Insurrection (⭑⭑)

Insurrection  (⭑⭑)

Unlike the situation with both Generations and First Contact, I am aligned with the majority of other critics and fans in my view of Insurrection: this is not a very good movie at all. Also unlike my feelings about the previous two movies (since I have strong feelings, positive or negative, about them both)…I mostly don’t really care about Insurrection or its badness. I don’t know if it’s mostly because First Contact had already killed too much of my enthusiasm for the TNG movies, or because Insurrection doesn’t actively trash or retcon existing characters or premises in the way that First Contact did, or because it’s, on the whole, frankly pretty bland (I mean, it’s all of these things; I’m just saying, I’m not sure of their relative weights), but more than anything, my overall feeling about this movie is that it’s forgettable and irrelevant. I’ve already said that, for me, the TNG that I knew and loved basically ends with Generations.
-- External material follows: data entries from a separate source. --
/-! R125, R136: `State.popAdjust`. -/

@[simp] theorem State.popAdjust_regs (o : Operand) : (s.popAdjust o).regs = s.regs := by unfold State.popAdjust; split <;> rfl
@[simp] theorem State.popAdjust_pc (o : Operand) : (s.popAdjust o).pc = s.pc := by unfold State.popAdjust; split <;> rfl
@[simp] theorem State.popAdjust_ex (o : Operand) : (s.popAdjust o).ex = s.ex := by unfold State.popAdjust; split <;> rfl
@[simp] theorem State.popAdjust_ia (o : Operand) : (s.popAdjust o).ia = s.ia := by unfold State.popAdjust; split <;> rfl
@[simp] theorem State.popAdjust_iq (o : Operand) : (s.popAdjust o).iq = s.iq := by unfold State.popAdjust; split <;> rfl
@[simp] theorem State.popAdjust_iqEnable (o : Operand) : (s.popAdjust o).iqEnable = s.iqEnable := by unfold State.popAdjust; split <;> rfl
@[simp] theorem State.popAdjust_skipping (o : Operand) : (s.popAdjust o).skipping = s.skipping := by unfold State.popAdjust; split <;> rfl
@[simp] theorem State.popAdjust_halted (o : Operand) : (s.popAdjust o).halted = s.halted := by unfold State.popAdjust; split <;> rfl
@[simp] theorem State.popAdjust_running (o : Operand) : (s.popAdjust o).running = s.running := by unfold State.popAdjust; split <;> rfl
@[simp] theorem State.popAdjust_wait (o : Operand) : (s.popAdjust o).wait = s.wait := by unfold State.popAdjust; split <;> rfl
@[simp] theorem State.popAdjust_leftover (o : Operand) : (s.popAdjust o).leftover = s.leftover := by unfold State.popAdjust; split <;> rfl
@[simp] theorem State.popAdjust_mem (o : Operand) : (s.popAdjust o).mem = s.mem := by unfold State.popAdjust; split <;> rfl
@[simp] theorem State.popAdjust_dirty (o : Operand) : (s.popAdjust o).dirty = s.dirty := by unfold State.popAdjust; split <;> rfl
@[simp] theorem State.popAdjust_syncCount (o : Operand) : (s.popAdjust o).syncCount = s.syncCount := by unfold State.popAdjust; split <;> rfl
@[simp] theorem State.popAdjust_subs (o : Operand) : (s.popAdjust o).subs = s.subs := by unfold State.popAdjust; split <;> rfl
@[simp] theorem State.popAdjust_devices (o : Operand) : (s.popAdjust o).devices = s.devices := by unfold State.popAdjust; split <;> rfl
@[simp] theorem State.popAdjust_config (o : Operand) : (s.popAdjust o).config = s.config := by unfold State.popAdjust; split <;> rfl
@[simp] theorem State.popAdjust_deviceDraws (o : Operand) : (s.popAdjust o).deviceDraws = s.deviceDraws := by unfold State.popAdjust; split <;> rfl
@[simp] theorem State.popAdjust_guarding (o : Operand) : (s.popAdjust o).guarding = s.guarding := by unfold State.popAdjust; split <;> rfl

/-! R126, R129: `State.pushAdjust`. -/

@[simp] theorem State.pushAdjust_regs (o : Operand) : (s.pushAdjust o).regs = s.regs := by unfold State.pushAdjust; split <;> rfl
@[simp] theorem State.pushAdjust_pc (o : Operand) : (s.pushAdjust o).pc = s.pc := by unfold State.pushAdjust; split <;> rfl
@[simp] theorem State.pushAdjust_ex (o : Operand) : (s.pushAdjust o).ex = s.ex := by unfold State.pushAdjust; split <;> rfl
@[simp] theorem State.pushAdjust_ia (o : Operand) : (s.pushAdjust o).ia = s.ia := by unfold State.pushAdjust; split <;> rfl
@[simp] theorem State.pushAdjust_iq (o : Operand) : (s.pushAdjust o).iq = s.iq := by unfold State.pushAdjust; split <;> rfl
@[simp] theorem State.pushAdjust_iqEnable (o : Operand) : (s.pushAdjust o).iqEnable = s.iqEnable := by unfold State.pushAdjust; split <;> rfl
@[simp] theorem State.pushAdjust_skipping (o : Operand) : (s.pushAdjust o).skipping = s.skipping := by unfold State.pushAdjust; split <;> rfl
@[simp] theorem State.pushAdjust_halted (o : Operand) : (s.pushAdjust o).halted = s.halted := by unfold State.pushAdjust; split <;> rfl
@[simp] theorem State.pushAdjust_running (o : Operand) : (s.pushAdjust o).running = s.running := by unfold State.pushAdjust; split <;> rfl
@[simp] theorem State.pushAdjust_wait (o : Operand) : (s.pushAdjust o).wait = s.wait := by unfold State.pushAdjust; split <;> rfl
@[simp] theorem State.pushAdjust_leftover (o : Operand) : (s.pushAdjust o).leftover = s.leftover := by unfold State.pushAdjust; split <;> rfl
@[simp] theorem State.pushAdjust_mem (o : Operand) : (s.pushAdjust o).mem = s.mem := by unfold State.pushAdjust; split <;> rfl
@[simp] theorem State.pushAdjust_dirty (o : Operand) : (s.pushAdjust o).dirty = s.dirty := by unfold State.pushAdjust; split <;> rfl
@[simp] theorem State.pushAdjust_syncCount (o : Operand) : (s.pushAdjust o).syncCount = s.syncCount := by unfold State.pushAdjust; split <;> rfl
@[simp] theorem State.pushAdjust_subs (o : Operand) : (s.pushAdjust o).subs = s.subs := by unfold State.pushAdjust; split <;> rfl
@[simp] theorem State.pushAdjust_devices (o : Operand) : (s.pushAdjust o).devices = s.devices := by unfold State.pushAdjust; split <;> rfl
@[simp] theorem State.pushAdjust_config (o : Operand) : (s.pushAdjust o).config = s.config := by unfold State.pushAdjust; split <;> rfl
@[simp] theorem State.pushAdjust_deviceDraws (o : Operand) : (s.pushAdjust o).deviceDraws = s.deviceDraws := by unfold State.pushAdjust; split <;> rfl
@[simp] theorem State.pushAdjust_guarding (o : Operand) : (s.pushAdjust o).guarding = s.guarding := by unfold State.pushAdjust; split <;> rfl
My preexisting disillusionment with Trek at the point when this movie came out is not the fault of this movie, of course; still, Insurrection didn’t do anything to challenge that disillusionment, or to reinvigorate my engagement.
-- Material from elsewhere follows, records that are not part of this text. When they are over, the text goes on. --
/-! 2.4, logic and shifts. -/

theorem test_and : bEx (at10AB 0x002a 0xf0f0 0x3c3c 0x77) = some (0x3030, 0x77) := by decide
theorem test_bor : bEx (at10AB 0x002b 0xf0f0 0x3c3c 0x77) = some (0xfcfc, 0x77) := by decide
theorem test_xor : bEx (at10AB 0x002c 0xf0f0 0x3c3c 0x77) = some (0xcccc, 0x77) := by decide
theorem test_shr : bEx (at10AB 0x002d 0x8001 1 0) = some (0x4000, 0x8000) := by decide
theorem test_shr_17 : bEx (at10AB 0x002d 0xabcd 0x11 0) = some (0, 0x55e6) := by decide
theorem test_asr : bEx (at10AB 0x002e 0x8001 1 0) = some (0xc000, 0x8000) := by decide
theorem test_asr_17 : bEx (at10AB 0x002e 0xabcd 0x11 0) = some (0xffff, 0x55e6) := by decide
theorem test_shl : bEx (at10AB 0x002f 0xffff 4 0) = some (0xfff0, 0xf) := by decide
theorem test_shl_31 : bEx (at10AB 0x002f 0xabcd 0x1f 0) = some (0, 0x8000) := by decide

/-! 2.5, conditionals; the rows of the truth table after R218 that tell each condition from its neighbours. -/

theorem test_ifb : skips (at10AB 0x0030 0x8000 0x7fff 0) = some true := by decide
theorem test_ifc : skips (at10AB 0x0031 0x8000 0x7fff 0) = some false := by decide
theorem test_ife : skips (at10AB 0x0032 5 5 0) = some false := by decide
theorem test_ifn : skips (at10AB 0x0033 5 5 0) = some true := by decide
theorem test_ifg_unsigned : skips (at10AB 0x0034 0xffff 1 0) = some false := by decide
theorem test_ifa_signed : skips (at10AB 0x0035 0xffff 1 0) = some true := by decide
theorem test_ifl_unsigned : skips (at10AB 0x0036 1 0xffff 0) = some false := by decide
theorem test_ifu_signed : skips (at10AB 0x0037 1 0xffff 0) = some true := by decide

/-- A conditional that holds while skipping leaves `skipping` set (R223). -/
theorem test_ife_chain : afterStep (fun t => (t.skipping, t.wait)) { at10 [0x8812] with
    regs := { Regs.zero with a := 1 }, skipping := true } = some (true, 2) := by decide

/-- A skip passes three words over and stores nothing (R221). -/
theorem test_skip_three_words : afterStep (fun t => (t.pc, t.read 0x1000, t.skipping, t.wait))
    { at10 [0x7fc1, 0x2000, 0x1000] with skipping := true } = some (0x13, 0, false, 0) := by decide

/-- A skipped unassigned word is no fatal halt (R101). -/
theorem test_skip_unassigned : afterStep (fun t => (t.running, t.pc)) { at10 [0x0018] with skipping := true } =
    some (true, 0x11) := by decide

/-! 2.6, special instructions. -/

theorem test_jsr : afterStep (fun t => (t.pc, t.sp, t.read 0xffff, t.wait)) (at10 [0x7c20, 0x0200]) =
    some (0x200, 0xffff, 0x12, 3) := by decide

theorem test_jsr_pop : afterStep (fun t => (t.pc, t.sp, t.read 0xfffe))
    ({ at10 [0x6020] with sp := 0xfffe }.write 0xfffe 0x400) = some (0x400, 0xfffe, 0x11) := by decide

theorem test_int_queues : afterStep (fun t => (t.iq, t.pc, t.wait)) { at10 [0xa100] with
    ia := 0x300, iqEnable := false, iq := [1] } = some ([1, 7], 0x11, 3) := by decide

theorem test_int_dropped : afterStep (fun t => (t.iq, t.wait)) (at10 [0xa100]) = some ([], 3) := by decide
As with Generations, people often remark that Insurrection feels more like a glorified TV episode than a movie. With regard to the former, this critique never made any sense to me; here, though, it kind of does, even if it strikes me as a superficial diagnosis of problems that run deeper, and thus as only kind of hitting the mark. But to take this as a starting point: for sure, what we have in Insurrection is essentially a Planet of the Week type of story, without much in the way of stakes either for the larger Trek world (although, more on this later) or for any of the regular characters. Plenty of Trek episodes have been POTW stories, of course, and some of those have even been good, but the movies have usually featured stories that were a bit “bigger” in scope and/or stakes. Does this automatically make Insurrection a lackluster movie? My take on this question is that, on a plot level, for one Trek movie to feature a somewhat quieter story would not necessarily be an awful thing (even if I can also understand feeling at least a little disappointed about it). On a character and thematic level, though, I definitely want quite a bit more from any given Trek movie than what this one has to offer. And then, looking beyond the abstract question of whether an “episode-like” Trek movie would ever be acceptable, two much more relevant questions suggest themselves: First, was this a good time/context (within the larger Trek continuity) for such a movie? And second, was the particular “more episodic” movie that we got actually any good? Alas, the answers to these questions are both “no”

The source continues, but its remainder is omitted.